The route file is intended to be as simple as possible to read. There are therefore some hidden subtleties to the way that this is processed.

In the above example, the FTP server can have any number of media files and XML files all jumbled up. So how does it handle more than one file coming in? The input-method, in this case ftp_pull_difference, is responsible for creating the file bundles (media file/XML file/inmeta file etc.) It does this by recognising the base part of the filename, i.e. for a media file called myvideo.mp4 the associated XML file should be either myvideo.mp4.xml or myvideo.xml.

Any input-method that can return more than one set of files can tell the cds_run process to enter "batch mode". This means that every process and output method is run once for every file set downloaded. In this case, if four pieces of media were downloaded from the server, then each process-method and output-method is run for every piece of media. This makes more sense when you see the log file (see "Common Logging", below)

Error Handling

Any of the methods above can fail for a multitude of reasons.

If this happens, then the method should output a line to the log, stating -ERROR: {description of the error} and then exit and signify to cds_run that it has failed.

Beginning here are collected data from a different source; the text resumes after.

/-! AESRX: R428 (chapter 12) -/

def AESRX_IRQ_CS_CHANGE : Fld := { addr := 0x90010, hi := 3, lo := 3, acc := .w1c }
def AESRX_IRQ_CRC : Fld := { addr := 0x90010, hi := 2, lo := 2, acc := .w1c }
def AESRX_IRQ_LOS : Fld := { addr := 0x90010, hi := 1, lo := 1, acc := .w1c }
def AESRX_IRQ_LOCK : Fld := { addr := 0x90010, hi := 0, lo := 0, acc := .w1c }
def AESRX_LOS_MAP : Fld := { addr := 0x90040, hi := 31, lo := 0, acc := .ro, rst := 4294967295 }
def AESRX_LOCK_MAP : Fld := { addr := 0x90044, hi := 31, lo := 0, acc := .ro }
def AESRX_LOS_EVT : Fld := { addr := 0x90048, hi := 31, lo := 0, acc := .w1c }
def AESRX_CS_EVT : Fld := { addr := 0x9004C, hi := 31, lo := 0, acc := .w1c }
def AESRX_VCXO : Fld := { addr := 0x90100, hi := 5, lo := 4, step := 16, per := 32, cnt := 32, acc := .rw }
def AESRX_FOLLOW : Fld := { addr := 0x90100, hi := 3, lo := 3, step := 16, per := 32, cnt := 32, acc := .rw }
def AESRX_V_ZERO : Fld := { addr := 0x90100, hi := 2, lo := 2, step := 16, per := 32, cnt := 32, acc := .rw }
def AESRX_SYNC_DECL : Fld := { addr := 0x90100, hi := 1, lo := 1, step := 16, per := 32, cnt := 32, acc := .rw }
def AESRX_EN : Fld := { addr := 0x90100, hi := 0, lo := 0, step := 16, per := 32, cnt := 32, acc := .rw }
def AESRX_LOCK : Fld := { addr := 0x90104, hi := 31, lo := 31, step := 16, per := 32, cnt := 32, acc := .ro }
def AESRX_LOS : Fld := { addr := 0x90104, hi := 30, lo := 30, step := 16, per := 32, cnt := 32, acc := .ro, rst := 1 }
def AESRX_MEDIA : Fld := { addr := 0x90104, hi := 29, lo := 29, step := 16, per := 32, cnt := 32, acc := .ro }
def AESRX_BLK : Fld := { addr := 0x90104, hi := 28, lo := 28, step := 16, per := 32, cnt := 32, acc := .ro }
def AESRX_PRO : Fld := { addr := 0x90104, hi := 27, lo := 27, step := 16, per := 32, cnt := 32, acc := .ro }
def AESRX_V_NOW : Fld := { addr := 0x90104, hi := 26, lo := 26, step := 16, per := 32, cnt := 32, acc := .ro }
def AESRX_BLK_SEQ : Fld := { addr := 0x90104, hi := 25, lo := 18, step := 16, per := 32, cnt := 32, acc := .ro }
def AESRX_RATE : Fld := { addr := 0x90104, hi := 17, lo := 0, step := 16, per := 32, cnt := 32, acc := .ro }
def AESRX_PAR_ERR : Fld := { addr := 0x90108, hi := 31, lo := 16, step := 16, per := 32, cnt := 32, acc := .ro }
def AESRX_CRC_ERR : Fld := { addr := 0x90108, hi := 15, lo := 0, step := 16, per := 32, cnt := 32, acc := .ro }
def AESRX_BLK_ERR : Fld := { addr := 0x9010C, hi := 31, lo := 16, step := 16, per := 32, cnt := 32, acc := .ro }
def AESRX_SLIP : Fld := { addr := 0x9010C, hi := 15, lo := 0, step := 16, per := 32, cnt := 32, acc := .ro }
def blkAESRX : List Fld := [AESRX_IRQ_CS_CHANGE, AESRX_IRQ_CRC, AESRX_IRQ_LOS, AESRX_IRQ_LOCK, AESRX_LOS_MAP, AESRX_LOCK_MAP, AESRX_LOS_EVT, AESRX_CS_EVT, AESRX_VCXO, AESRX_FOLLOW, AESRX_V_ZERO, AESRX_SYNC_DECL, AESRX_EN, AESRX_LOCK, AESRX_LOS, AESRX_MEDIA, AESRX_BLK, AESRX_PRO, AESRX_V_NOW, AESRX_BLK_SEQ, AESRX_RATE, AESRX_PAR_ERR, AESRX_CRC_ERR, AESRX_BLK_ERR, AESRX_SLIP]

/-! AESTX: R430 (chapter 12) -/

def AESTX_IRQ_RATE_ERR : Fld := { addr := 0x93010, hi := 0, lo := 0, acc := .w1c }
def AESTX_CS_AUTO : Fld := { addr := 0x93100, hi := 4, lo := 4, step := 16, per := 32, cnt := 32, acc := .rw, rst := 1 }
def AESTX_V_SET : Fld := { addr := 0x93100, hi := 3, lo := 3, step := 16, per := 32, cnt := 32, acc := .rw }
def AESTX_DIV : Fld := { addr := 0x93100, hi := 2, lo := 1, step := 16, per := 32, cnt := 32, acc := .rw }
def AESTX_EN : Fld := { addr := 0x93100, hi := 0, lo := 0, step := 16, per := 32, cnt := 32, acc := .rw }
def AESTX_RUN : Fld := { addr := 0x93104, hi := 31, lo := 31, step := 16, per := 32, cnt := 32, acc := .ro }
def AESTX_RATE_ERR : Fld := { addr := 0x93104, hi := 30, lo := 30, step := 16, per := 32, cnt := 32, acc := .ro }
def AESTX_RATE : Fld := { addr := 0x93104, hi := 17, lo := 0, step := 16, per := 32, cnt := 32, acc := .ro }
def blkAESTX : List Fld := [AESTX_IRQ_RATE_ERR, AESTX_CS_AUTO, AESTX_V_SET, AESTX_DIV, AESTX_EN, AESTX_RUN, AESTX_RATE_ERR, AESTX_RATE]
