/-- A pass that a running unit waits on: its new owner is a strip engine, a stream or a port, or an access waits on it
(R517). -/
def passUrgent (p : Pass) : Bool := p.waited || p.cls == clsStrip || p.cls == clsStream

/-- May this pass run now: thermal shedding and supply warnings hold back passes that no running unit waits on
(R517, R593), and one pass runs at a time in a group (R516)? -/
def State.passMayRun (s : State) (p : Pass) : Bool :=
  let held := 2 ≤ s.get Reg.THERM_STATE || s.get Reg.SUP_WARN_NOW != 0
  (!held || passUrgent p) &&
  !(s.mem.passes.any fun q => q.running && q.base / 0x800000 == p.base / 0x800000)

/-- A pass is PAUSED (R517). -/
def State.passPaused (s : State) (p : Pass) : Bool :=
  !p.running && (2 ≤ s.get Reg.THERM_STATE || s.get Reg.SUP_WARN_NOW != 0) && !passUrgent p

/-- DARK_FRAME_PASS_START (R516, R517): the earliest waiting pass of its group begins. -/
def execDarkFramePassStart (base : Nat) (s : State) : Out :=
  match s.mem.passes.find? (fun p => p.base == base && !p.running) with
  | none => ok s
  | some p =>
    let earlier := s.mem.passes.find? (fun q => q.base / 0x800000 == p.base / 0x800000 && !s.passPaused q)
    if s.passMayRun p && (earlier.map (·.base) == some p.base) then
      ok (s.modMem fun m =>
        { m with passes := m.passes.map fun q => if q.base == base then { q with running := true } else q }).showPasses
    else ok s

/-- Zero an interconnect range of SRAM. -/
def State.zeroSram (s : State) (base size : Nat) : State :=
  s.modMem fun m =>
    { m with sram := m.sram.filter fun c => c.1 < base - 0x10000000 || base - 0x10000000 + size ≤ c.1 }

/-- DARK_FRAME_COMPLETE (R39, R516): the buffer reads zero and stalled accesses of the new owner proceed. DESIGN CHOICE (log entry 3). -/
def execDarkFrameComplete (base : Nat) (s : State) : Out :=
  match s.mem.passes.find? (fun p => p.base == base && p.running) with
  | none => ok s
  | some p =>
    let s := s.zeroSram p.base p.size
    let s := s.progress 0xBA true (p.size / 256) (p.size / 256)
    let s := s.modMem fun m => { m with passes := m.passes.filter (·.base != base) }
    let s := ((s.count Reg.OWN_PASSES).count Reg.OWN_UNITS 0 (p.size / 256)).irq Reg.OWN_IRQ_PASS_DONE
    ok (if s.mem.passes.isEmpty then s.showPasses.putB Hdr.BUSY 0xBA false else s.showPasses)

/-! ## Snapshots of queries (R84) -/

/-- Keys of the selected items. -/
def qRconv : Nat := 0
def qPatch : Nat := 1
def qFabXp : Nat := 2
def qFabSrc : Nat := 3
def qScn : Nat := 4
def qArb : Nat := 5
def qOwn : Nat := 6
def qSe (e : Nat) : Nat := 16 + e
def qBc (c : Nat) : Nat := 64 + c

/-- Select an item to snapshot: VALID reads 0 until the snapshot completes (R84). -/
def State.select (s : State) (q item : Nat) (valid : Fld) : State :=
  { (s.put0 valid 0) with sel := tput 0 s.sel q (item + 1) }

/-- The selected item, if a snapshot is due. -/
def State.selected (s : State) (q : Nat) : Option Nat :=
  match tget 0 s.sel q with
  | 0 => none
  | n + 1 => some n

/-- The snapshot is complete. -/
def State.selDone (s : State) (q : Nat) : State := { s with sel := tput 0 s.sel q 0 }

/-- OWN_QADDR (R526). -/
def execOwnQaddr (v : Word) (s : State) : Out := s.atPage 0xBA fun s => ok (s.select qOwn v.toNat Reg.OWN_VALID)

cds_run will then note that the route has failed and run the fail-method scripts before exiting. However, if the step concerned is not vital to the route succeeding (e.g., a logging stage), you can set a flag called anywhere in the method configuration (i.e., between the <{type}-method name=""> and </{type}-method> lines). cds_run will also pick up the error message and pass this on to any fail-methods, where it will be available as a string substitution (see "Handling Metadata" for more details on string substitutions).

A typical use for a fail-method is to send out an email to inform technical support that something has gone wrong.

Common Logging

The most important thing when it comes to trying to debug a problematic route is a specific place and a rigid format for all logging relating to that route.

CDS logs can all be found in the Console, under /var/log -> cds_backend. There are then subtrees for each route, and a seperate logfile for each run of the route, labelled with the route name and the time/date at which the run started. Additionally, the system can be configured to send logs to an SQL or ElasticSearch server, from where they can be read by a web app.